Columbia 38

Development
- Designer: Charles Morgan
- Location: United States
- Year: 1965
- No. built: 39
- Builder: Columbia Yachts
- Name: Columbia 38

Boat
- Displacement: 14,000 lb (6,350 kg)
- Draft: 5.75 ft (1.75 m)

Hull
- Type: Monohull
- Construction: Fiberglass
- LOA: 38.92 ft (11.86 m)
- LWL: 25.75 ft (7.85 m)
- Beam: 10.67 ft (3.25 m)
- Engine: Universal Atomic 4 30 hp (22 kW) gasoline engine

Hull appendages
- Keel: long keel
- Ballast: 6,400 lb (2,903 kg)
- Rudder: internally-mounted spade-type rudder

Rig
- Rig type: Bermuda rig
- I foretriangle height: 43.50 ft (13.26 m)
- J foretriangle base: 16.00 ft (4.88 m)
- P mainsail luff: 37.80 ft (11.52 m)
- E mainsail foot: 16.00 ft (4.88 m)

Sails
- Sailplan: Masthead sloop
- Mainsail area: 302.40 sq ft (28.094 m^{2})
- Jib/genoa area: 348.00 sq ft (32.330 m^{2})
- Total sail area: 650.40 sq ft (60.424 m^{2})

= Columbia 38 =

Sailboat class

The Columbia 38 is an American sailboat that was designed by Charles Morgan as racer-cruiser and first built in 1965.
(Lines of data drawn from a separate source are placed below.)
-- ==== Sys2Proof/Laws/Crc.lean ====
section
/-! SUPPORT. The checksum of a sequence, one byte at a time. -/

namespace Sys2Proof.Machine

@[simp] theorem crc8_nil : crc8 [] = 0x00 := rfl

theorem crc8_snoc (bs : List Byte) (b : Byte) : crc8 (bs ++ [b]) = crc8Update (crc8 bs) b := by
  simp [crc8, List.foldl_append]

theorem crc8_singleton (b : Byte) : crc8 [b] = crc8Update 0x00 b := rfl

theorem crc8_pair (a b : Byte) : crc8 [a, b] = crc8Update (crc8 [a]) b := rfl

theorem xor_xor_xor_self (u v p : Byte) : (u ^^^ p) ^^^ (v ^^^ p) = u ^^^ v := by
  rw [BitVec.xor_assoc, BitVec.xor_comm v, ← BitVec.xor_assoc p p, BitVec.xor_self, BitVec.zero_xor]

theorem xor_right_comm (u v p : Byte) : (u ^^^ p) ^^^ v = (u ^^^ v) ^^^ p := by
  rw [BitVec.xor_assoc, BitVec.xor_comm p v, ← BitVec.xor_assoc]

/-- The shift step is linear over exclusive-or. -/
theorem crc8Bit_xor (x y : Byte) : crc8Bit (x ^^^ y) = crc8Bit x ^^^ crc8Bit y := by
  unfold crc8Bit
  rw [BitVec.getLsbD_xor, BitVec.shiftLeft_xor_distrib]
  cases x.getLsbD 7 <;> cases y.getLsbD 7
  · rfl
  · exact BitVec.xor_assoc ..
  · exact (xor_right_comm _ _ _).symm
  · exact (xor_xor_xor_self _ _ _).symm

end Sys2Proof.Machine
end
The Columbia 38 is a development of the Columbia 40.

==Production==
The design was built by Columbia Yachts in the United States. The company completed 39 examples between 1965 and 1967.

==Design==
The Columbia 38 is a recreational keelboat, built predominantly of fiberglass, with wood trim. It has a masthead sloop rig, a spooned raked stem, a raised counter transom, an internally mounted spade-type rudder and a fixed modified long keel or optional short keel with a centerboard.

The boat is fitted with a Universal Atomic 4 30 hp gasoline engine for docking and maneuvering. The fuel tank holds 25 u.s.gal and the fresh water tank also has a capacity of 25 u.s.gal.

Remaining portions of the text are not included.